So here we are a second time around. It was almost as bad of a week for my predictions as it was for the SEC. Granted, because I’m working bold, I don’t expect to hit 100 percent.

But it was a rough week. While there’s enough cupcake playing this week to launch a bakery, it won’t help my odds on bold predictions.

But still, there’s nowhere to go but up.

Right non-Bama/Georgia/A&M/Carolina SEC teams?

1. Western Kentucky will pass for more yards on Alabama than any SEC opponent this year: Don’t get me wrong. Western is not winning this game, not even coming close. But Jeff Brohm’s offense will make some plays and put up some points in Tuscaloosa. Alabama still wins by 30 or so, but Western will at least have a prettier box score than most Bama opponents.

2. Tennessee will rebound in a big way, win by 17: The game at Bristol will be an odd spectacle, but one thing looks sure: Tennessee can’t repeat week one’s performance as the world’s biggest hen (laying one hellacious giant egg). It says here in my book of wisdom that the Vols get stuff right, and win by 17. Somebody went even bolder …

3. Low-scoring lightning does not strike twice for South Carolina: Granted, I called for a Gamecock loss last week. I also predicted the under to perform well in USC/Vandy, and thus count myself only half wrong. Here’s a two-parter then, because Mississippi State is favored — the under prevails again this week, and Carolina doesn’t pull out another win. Dan Mullen doesn’t have Dak Prescott under center, but he’ll come up with enough offense to flummox Will Muschamp.

4. John Franklin III wins the Auburn QB job this week: I’ve never been on the Sean White bus. The Jeremy Johnson bus burned up somewhere on the back highways of Alabama in early 2015. The John Franklin III bus is running this weekend, and Gus Malzahn is pinning his job and the rest of the 2016 season on it.

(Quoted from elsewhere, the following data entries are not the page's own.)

-- ==== Sys2Proof/Decode.lean ====
section
/-! DEFINITION. The reading of a word by the opcode table. The table gives no row of this device any bits: a command is an
access or an event and has no encoding. -/
namespace Sys2Proof

/-- The command that a word spells by the bits of the opcode table: none, since no row has bits. -/
def decodeTableWord (_nbits _w : Nat) : Option Instr := none

end Sys2Proof
end

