-- ==== Sys2Proof/Machine/Regs.lean ====
section
/-! DEFINITION. Every register of BAR0: its address as a function of its indices, its fields by name, and the layout
(access masks of R11, implemented bits of R10, reset value of R12) of the word at an address (R504, R508, R512, R515). -/
namespace Sys2Proof.Machine
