-- ==== Sys2Proof/Machine/Table.lean ====
section
/-! DEFINITION. A sparse table: key and value pairs in one canonical form, keys strictly rising and no entry equal to what an
unlisted key reads as. Registers, memory and the hidden state of replicated units are held so. -/
namespace Sys2Proof.Machine

/-- A sparse table from natural keys. -/
abbrev Tab (α : Type) := List (Nat × α)

/-- The value at a key; an unlisted key reads as `d k`. -/
def Tab.get {α : Type} (t : Tab α) (d : Nat → α) (k : Nat) : α :=
  ((t.find? (fun e => e.1 == k)).map (fun e => e.2)).getD (d k)

/-- Insert a pair before the first greater key. -/
def Tab.ins {α : Type} (k : Nat) (v : α) : Tab α → Tab α
  | [] => [(k, v)]
  | e :: r => if Nat.blt k e.1 then (k, v) :: e :: r else e :: Tab.ins k v r

/-- Drop every pair of a key. -/
def Tab.del {α : Type} (k : Nat) (t : Tab α) : Tab α := t.filter (fun e => !(e.1 == k))

/-- The table with a key set: a value equal to what an unlisted key reads as leaves the key unlisted. -/
def Tab.set {α : Type} [DecidableEq α] (t : Tab α) (d : Nat → α) (k : Nat) (v : α) : Tab α :=
  if v = d k then Tab.del k t else Tab.ins k v (Tab.del k t)

/-- Canonical form: keys strictly rising, no entry equal to what an unlisted key reads as. -/
abbrev Tab.wf {α : Type} [DecidableEq α] (t : Tab α) (d : Nat → α) : Prop :=
  t.Pairwise (fun a b => a.1 < b.1) ∧ ∀ e ∈ t, e.2 ≠ d e.1

theorem Tab.mem_ins {α : Type} {k : Nat} {v : α} {t : Tab α} {e : Nat × α} :
    e ∈ Tab.ins k v t ↔ e = (k, v) ∨ e ∈ t := by
  induction t with
  | nil => simp [Tab.ins]
  | cons x r ih =>
    simp only [Tab.ins]
    split
    · simp
    · simp only [List.mem_cons, ih]
      constructor
      · rintro (h | h | h) <;> simp [h]
      · rintro (h | h | h) <;> simp [h]

theorem Tab.mem_del {α : Type} {k : Nat} {t : Tab α} {e : Nat × α} :
    e ∈ Tab.del k t ↔ e ∈ t ∧ e.1 ≠ k := by
  simp [Tab.del]

theorem Tab.sorted_ins {α : Type} {k : Nat} {v : α} {t : Tab α}
    (h : t.Pairwise (fun a b => a.1 < b.1)) (hk : ∀ e ∈ t, e.1 ≠ k) :
    (Tab.ins k v t).Pairwise (fun a b => a.1 < b.1) := by
  induction t with
  | nil => simp [Tab.ins]
  | cons x r ih =>
    simp only [Tab.ins]
    have hx : x.1 ≠ k := hk x (by simp)
    rw [List.pairwise_cons] at h
    split
    · next hb =>
      have hlt : k < x.1 := by simpa [Nat.blt_eq] using hb
      refine List.pairwise_cons.2 ⟨?_, List.pairwise_cons.2 h⟩
      intro e he
      rcases List.mem_cons.1 he with rfl | he
      · exact hlt
      · exact Nat.lt_trans hlt (h.1 e he)
    · next hb =>
      have hle : x.1 < k := by
        have : ¬ k < x.1 := by simpa [Nat.blt_eq] using hb
        omega
      refine List.pairwise_cons.2 ⟨?_, ih h.2 (fun e he => hk e (by simp [he]))⟩
      intro e he
      rcases Tab.mem_ins.1 he with rfl | he
      · exact hle
      · exact h.1 e he

theorem Tab.sorted_del {α : Type} {k : Nat} {t : Tab α}
    (h : t.Pairwise (fun a b => a.1 < b.1)) : (Tab.del k t).Pairwise (fun a b => a.1 < b.1) :=
  List.Pairwise.filter _ h

/-- Setting a key keeps the canonical form. -/
theorem Tab.wf_set {α : Type} [DecidableEq α] {t : Tab α} {d : Nat → α} (h : t.wf d) (k : Nat) (v : α) :
    (t.set d k v).wf d := by
  unfold Tab.set
  split
  · exact ⟨Tab.sorted_del h.1, fun e he => h.2 e (Tab.mem_del.1 he).1⟩
  · next hv =>
    refine ⟨Tab.sorted_ins (Tab.sorted_del h.1) (fun e he => (Tab.mem_del.1 he).2), ?_⟩
    intro e he
    rcases Tab.mem_ins.1 he with rfl | he
    · exact hv
    · exact h.2 e (Tab.mem_del.1 he).1

theorem Tab.find_ins {α : Type} {k j : Nat} {v : α} {t : Tab α} (hk : ∀ e ∈ t, e.1 ≠ k) :
    (Tab.ins k v t).find? (fun e => e.1 == j) =
      if j = k then some (k, v) else t.find? (fun e => e.1 == j) := by
  induction t with
  | nil => by_cases h : j = k <;> simp [Tab.ins, h, List.find?]; omega
  | cons x r ih =>
    have hx : x.1 ≠ k := hk x (by simp)
    have ih := ih (fun e he => hk e (by simp [he]))
    simp only [Tab.ins]
    by_cases h : j = k
    · subst h
      split
      · simp [List.find?]
      · have hb : (x.1 == j) = false := by simpa using hx
        rw [List.find?_cons, ih, hb]; simp
    · have hkj : (k == j) = false := by simp; omega
      split
      · simp [List.find?_cons, hkj]
      · rw [List.find?_cons, ih, if_neg h, List.find?_cons]

/-- A set key reads back. -/
@[simp] theorem Tab.get_set_same {α : Type} [DecidableEq α] (t : Tab α) (d : Nat → α) (k : Nat) (v : α) :
    (t.set d k v).get d k = v := by
  by_cases hv : v = d k
  · have h0 : (Tab.del k t).find? (fun e => e.1 == k) = none := by
      rw [List.find?_eq_none]; intro e he; simp [(Tab.mem_del.1 he).2]
    simp [Tab.set, Tab.get, hv, h0]
  · have h0 := Tab.find_ins (j := k) (v := v) (fun e he => (Tab.mem_del (t := t) (k := k).1 he).2)
    simp [Tab.set, Tab.get, hv, h0]

theorem Tab.find_del {α : Type} {j k : Nat} (t : Tab α) (h : j ≠ k) :
    (Tab.del k t).find? (fun e => e.1 == j) = t.find? (fun e => e.1 == j) := by
  unfold Tab.del
  rw [List.find?_filter]
  congr 1; funext e
  by_cases he : e.1 = j <;> simp [he, h]

/-- Setting a key leaves every other key alone. -/
theorem Tab.get_set_other {α : Type} [DecidableEq α] (t : Tab α) (d : Nat → α) {j k : Nat} (v : α) (h : j ≠ k) :
    (t.set d k v).get d j = t.get d j := by
  have hd := Tab.find_del t h
  by_cases hv : v = d k
  · simp [Tab.set, Tab.get, hv, hd]
  · have h0 := Tab.find_ins (j := j) (v := v) (fun e he => (Tab.mem_del (t := t) (k := k).1 he).2)
    simp [Tab.set, Tab.get, hv, h0, hd, h]

end Sys2Proof.Machine
end

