-- ==== Sys2Proof/Machine/Swap.lean ====
section
/-! DEFINITION. The shadow and active copies: what each swap block holds (R25, R513), how a request is judged (R27–R29, R542
and the content checks R97, R139, R141, R181, R195, R225, R244, R417, R456), and how a swap exchanges the copies (R21–R24). -/
namespace Sys2Proof.Machine

/-- Does block `b` have a part on the receive side (`rx`) or the transmit side (R25)? -/
def blkOn (rx : Bool) (b : Nat) : Bool :=
  if rx then [1, 3, 5, 7, 9, 10, 12, 14].contains b else [0, 2, 4, 6, 8, 10, 11, 13].contains b

/-- The blocks named by a BLOCKS field. -/
def blksOf (w : Nat) : List Nat := (List.range 15).filter (fun i => w.testBit i)

/-- Offset of an address in engine `n`'s block, if it lies there. -/
def engOff (n a : Nat) : Option Nat :=
  if Nat.ble (0x1000000 + 0x80000 * n) a && Nat.blt a (0x1000000 + 0x80000 * (n + 1)) then
    some (a - (0x1000000 + 0x80000 * n)) else none

/-- The bits of shadow word `a`, as far as they are assigned, that belong to block `b` of engine `n` on a side (R513, R514); CD responses are in memory. -/
def blkMask (n b : Nat) (rx : Bool) (a : Nat) : W :=
  let all := impOf a
  if b == 11 then (if a == POOL_ENC n then all else 0)
  else if b == 12 then (if a == POOL_DEC n then all else 0)
  else if b == 13 then (if Nat.ble (CAL_IN n 0) a && Nat.blt a (CAL_IN n 320) then all else 0)
  else if b == 14 then (if Nat.ble (CAL_OUT n 0) a && Nat.blt a (CAL_OUT n 320) then all else 0)
  else match engOff n a with
  | none => 0
  | some o =>
    if b == 0 then (if o == 0x50 then 0xF else 0)
    else if b == 1 then (if o == 0x50 then 0xF0 else 0)
    else if b == 2 then
      (if (Nat.ble 0x10008 o && Nat.blt o 0x10030) || (Nat.ble 0x10100 o && Nat.blt o 0x10800) then all else 0)
    else if b == 3 then (if Nat.ble 0x20008 o && Nat.blt o 0x2002C then all else 0)
    else if b == 6 then
      (if o == 0x30000 then 0x7F0F else if Nat.ble 0x30010 o && Nat.blt o 0x30020 then all else 0)
    else if b == 7 then
      (if o == 0x30000 then 0x7F0F0000 else if Nat.ble 0x30020 o && Nat.blt o 0x30030 then all else 0)
    else if b == 8 then (if o == 0x60000 then 0x800F else 0)
    else if b == 9 then (if o == 0x60000 then 0x800F0000 else 0)
    else if b == 10 then
      (if rx then (if (Nat.ble 0x8020 o && Nat.blt o 0x8030) || (Nat.ble 0x8060 o && Nat.blt o 0x8070)
            || (Nat.ble 0x8400 o && Nat.blt o 0x8800) then all else 0)
       else (if Nat.ble 0x8030 o && Nat.blt o 0x8040 then all else 0))
    else 0

/-- The distance from a shadow word to its active copy (R515). -/
def viewDist (b : Nat) : Nat := if b == 13 || b == 14 then 0x30000 else 0x4000
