/-- The match of a neighbour (R187): the neighbour's position at the instant of own symbol 0 shifted by ALIGN, in 2^-16 symbol,
taken to the nearest symbol, the earlier on a tie. -/
def matchOf (x : Int) : Int := -((-2 * x + 65536) / 131072)
/-- The match of neighbour `j` of engine `n` at a boundary of a side, as its position after the start of the neighbour's present
superframe (R187): on receive it changes by at most one symbol from the last boundary's, and that of a neighbour that had none is taken
as it is. -/
def State.matchNow (s : State) (n : Nat) (rx : Bool) (inst : List Int) (j : Nat) : Int :=
  let m := matchOf (inst.getD j 0 + 65536 * sgn 13 (s.fld (GLO_ALIGN n (if rx then 1 else 0) j + 0x4000) GLO_ALIGN_ALIGN))
  match rx, (s.engS n).hwRx.getD j none with
  | true, some was =>
    -- both ends' superframes are 65,536 symbols long, so that matches count modulo 65,536
    let d := sgn 16 (uns 16 (m - was))
    m - d + clampI (-1) 1 d
  | _, _ => m
/-- The matches of a side at one of its boundaries (R187): `inst` are the positions of the neighbours in 2^-16 symbol. -/
def Op.matches_ (n : Nat) (rx : Bool) (inst : List Int) : Op := Op.dyn fun s =>
  let side := if rx then 1 else 0
  let ms := (List.range 4).map fun j => if s.usable n j rx then some (s.matchNow n rx inst j) else none
  Op.all [
    Op.each (List.range 4) fun j =>
      let a := GLO_HWOFS n side j
      match ms.getD j none with
      | some v => Op.thn (Op.setF a GLO_HWOFS_VALID 1) (Op.setF a GLO_HWOFS_OFS (uns 16 v))
      | none => Op.setF a GLO_HWOFS_VALID 0,
    Op.when rx (Op.eng n fun e => { e with hwRx := ms })]
/-- The symbol of each usable neighbour that matches own symbol 0, counted from the neighbour's superframe 0, and its run. -/
def State.nbrNow (s : State) (n : Nat) (rx : Bool) (inst : List Int) : List (Option (Int × Nat)) :=
  (List.range 4).map fun j => match neighbour n j with
    | none => none
    | some m => if s.usable n j rx then
        some (65536 * (if rx then (s.sfRx m).toNat else (s.sfTx m).toNat) + s.matchNow n rx inst j,
          if rx then 0 else (s.engS m).txGen)
      else none

/-! Pages. -/

/-- The active page of a side (R193, R202). -/
def State.actPage (s : State) (n : Nat) (rx : Bool) : Nat := gloPage (s.reg (GLO_SEL n + 0x4000)) rx
/-- Load VALID of a page (R194). -/
def Op.pageValid (n p : Nat) (v : Bool) : Op := Op.setB (GLO_PAGE_VALID n (p / 32)) ⟨p % 32, p % 32⟩ v

/-- CLOSE (R194, R205). -/
def Op.pageClose (n : Nat) : Op := Op.dyn fun s =>
  Op.when (s.bit (GLO_PAGE_STAT n) GLO_PAGE_STAT_IS_OPEN)
    (Op.thn (Op.pageValid n (s.fld (GLO_PAGE_STAT n) GLO_PAGE_STAT_PAGE) true) (Op.setF (GLO_PAGE_STAT n) GLO_PAGE_STAT_IS_OPEN 0))
/-- OPEN of page `p` (R194). -/
def Op.pageOpen (n p : Nat) : Op := Op.dyn fun s =>
  if s.bit (GLO_PAGE_STAT n) GLO_PAGE_STAT_IS_OPEN || s.actPage n false == p || s.actPage n true == p
      || (s.pendBlk n 6 && gloPage (s.reg (GLO_SEL n)) false == p) || (s.pendBlk n 7 && gloPage (s.reg (GLO_SEL n)) true == p) then
    Op.flag (GLO_PAGE_STAT n) GLO_PAGE_STAT_OPEN_REFUSED
  else Op.all [Op.pageValid n p false, Op.setF (GLO_PAGE_STAT n) GLO_PAGE_STAT_PAGE p, Op.flag (GLO_PAGE_STAT n) GLO_PAGE_STAT_IS_OPEN]
/-- A write of GLO_PAGE_CTL (R194): CLOSE first, then OPEN. -/
def Op.pageCtl (n : Nat) (v : W) : Op :=
  Op.all [Op.wr (GLO_PAGE_CTL n) (v &&& 0x7FF#32), Op.when (v.getLsbD 30) (Op.pageClose n),
    Op.when (v.getLsbD 31) (Op.pageOpen n (getFld v GLO_PAGE_CTL_PAGE))]

/-- A page is withdrawn because a word in it is uncorrectable (R196): the sides that select it add nothing from a symbol on, which is left
free (log 27). -/
def Op.pageWithdraw (n p : Nat) : Op := Op.dyn fun s =>
  Op.all [Op.pageValid n p false,
    Op.when (s.pageValid n p && (s.actPage n false == p || s.actPage n true == p)) (Op.flag (GLO_STAT n) GLO_STAT_WITHDRAWN),
    Op.each ([false, true].filter fun rx => s.actPage n rx == p) fun rx =>
      Op.free fun w => Op.gloNow n rx fun g => { g with stop := Nat.min g.stop (w.toNat % 65536) }]

/-! Hints (R199). -/

/-- The 16 bytes of the HINT field sent. -/
def State.hintField (s : State) (n : Nat) : List Byte :=
  let w := s.reg (GLO_HINT_TX n)
  let fl := (if s.rxLocked n then 1 else 0) + (if bitFld w GLO_HINT_TX_PATH_V then 2 else 0) + (if bitFld w GLO_HINT_TX_POWER_V then 4 else 0)
  [BitVec.ofNat 8 fl, BitVec.ofNat 8 (s.seen n true), BitVec.ofNat 8 (getFld w GLO_HINT_TX_PATH),
    BitVec.ofNat 8 (getFld w GLO_HINT_TX_POWER)] ++ List.replicate 12 0#8
/-- The HINT of a frame that is acted on; `f` is the frame. -/
def Op.hintRx (n : Nat) (f : List Byte) : Op := Op.dyn fun s =>
  let b := fun i => (f.getD i 0#8).toNat
  let w := BitVec.ofNat 32 (0x80000000 + b 105 % 16 * 0x10000 + b 106 % 8 * 0x1000 + b 107 % 16 * 0x100 + b 104 % 8)
  Op.thn (Op.when ((w ^^^ s.reg (GLO_HINT_RX n)) &&& 0x7FFFFFFF#32 != 0 && s.bit (GLO_CFG n) GLO_CFG_EV_HINT)
      (Op.thn (Op.flag (GLO_STAT n) GLO_STAT_HINT_NEW) (Op.event n 5)))
    (Op.wr (GLO_HINT_RX n) w)

/-! Edge links (R200). -/

/-- The engines that read a stream of edge link `t`: the sender is the first or second engine of the direction's pair. -/
def edgeReaders (t : Nat) (up : Bool) (second : Bool) : List Nat :=
  if up then (if second then [8 * t + 8, 8 * t + 9] else [8 * t + 8])
  else (if second then [8 * t + 7] else [8 * t + 7, 8 * t + 6])

/-- Declare a direction down (R200, R443); the groups that failed stay so for the terms that read them. -/
def Op.edgeDown (t : Nat) (up : Bool) : Op := Op.thn
  (Op.mod fun s =>
    let x : EdgeSt := { EdgeSt.init with down := true, fail := (s.edgeS (edgeKey t up)).fail }
    { s with edge := Tab.set s.edge (fun _ => EdgeSt.init) (edgeKey t up) x })
  (Op.condSet (0x10 + t) 0x10 2 (if up then 1 else 0))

5. Fournette goes for 200, but Jacksonville State stays fairly close: I’m not thinking that Cam Cameron is a genius. I am thinking that having already watched one game be flushed down the toilet by Brandon Harris, he learns to not do that. Fournette will be out Fournette-ing this weekend (yes, it’s a verb, kids), but Jacksonville State has more talent than half of the FBS foes that the SEC plays this weekend, and will hang in the game well into the third quarter.

6. Wofford takes the SEC’s biggest butt-kicking: Hugh Freeze won’t get mad, he’ll get even. Unfortunately for the Wofford Terriers, Florida State is back in Tallahassee. Expect a 60-point differential in this one, and Chad Kelly will have a stupid stat line. The Rebels will do whatever they need to do to get up for Alabama next weekend.

7. Trayveon Williams and Keith Ford EACH put up 100 yards of total offense for A&M: Poor Prairie View. It’s not their fault that they’re playing this for-pay-lottery matchup. They also couldn’t anticipate A&M changing from Quarterback U into a more balanced but explosive offense. That backfield is almost as good as those receivers. You’ll see it Saturday.

8. Arkansas will lead in the second half, but will lose to TCU: This won’t be a bad loss, and I like playing the game. The Razorbacks will grow up a lot against a good opponent, even when they don’t pull off the upset. Will be watching to see if Arkansas again manages a total of zero 20+ yard offensive plays — I’ll say they put up five, but still lose.

9. Nick Chubb will average 10+ yards per carry, but still won’t lead the SEC in rushing in Week 2: He’s still a Heisman candidate, and given the way the East looks — and West foes Ole Miss and Auburn look — he can be forgiven for resting some in this one. But the best Bulldog will get his yards and get out early. Meanwhile, the Jacob Eason train is rolling out of the station with another big day.

10. Florida will beat Kentucky for the 30th time in a row — but they won’t cover the spread, and they’ll be outrushed: See, this is how I roll. I said something that almost nobody disagrees with, but then back it up with two things that seem a little crazy. I’m not at all sold on this Gators offense, and I think Kentucky’s answer to their horrific defensive woes, at least in part, is relying on their ground game to better control clock. So that’s a 3-parter — Florida wins, but by 10 or fewer, and UK outrushes them.

11. Missouri will beat Eastern Michigan, but won’t score 30 points: The Tigers had a ton of Week 1 yardage, but it was empty yardage. Their special teams were bad, their offense couldn’t cash in in meaningful opportunities, and their only touchdown came in garbage time. Even Eastern Michigan can’t change a bad offense. This game will be the ugliest in Week 2, a dismal 24-7 type of game.

12. Vanderbilt loses: Yeah, it’s a home game. In a half-empty stadium a handful of miles from the other school’s campus. When people look back at their SEC predictions by, say, mid-October, they’ll wonder why on earth they had Vandy No. 4 in the East. The coach’s kid for MTSU with the huge passing stats (Brent Stockstill) will put up enough offense to leave Vandy wondering where it went wrong.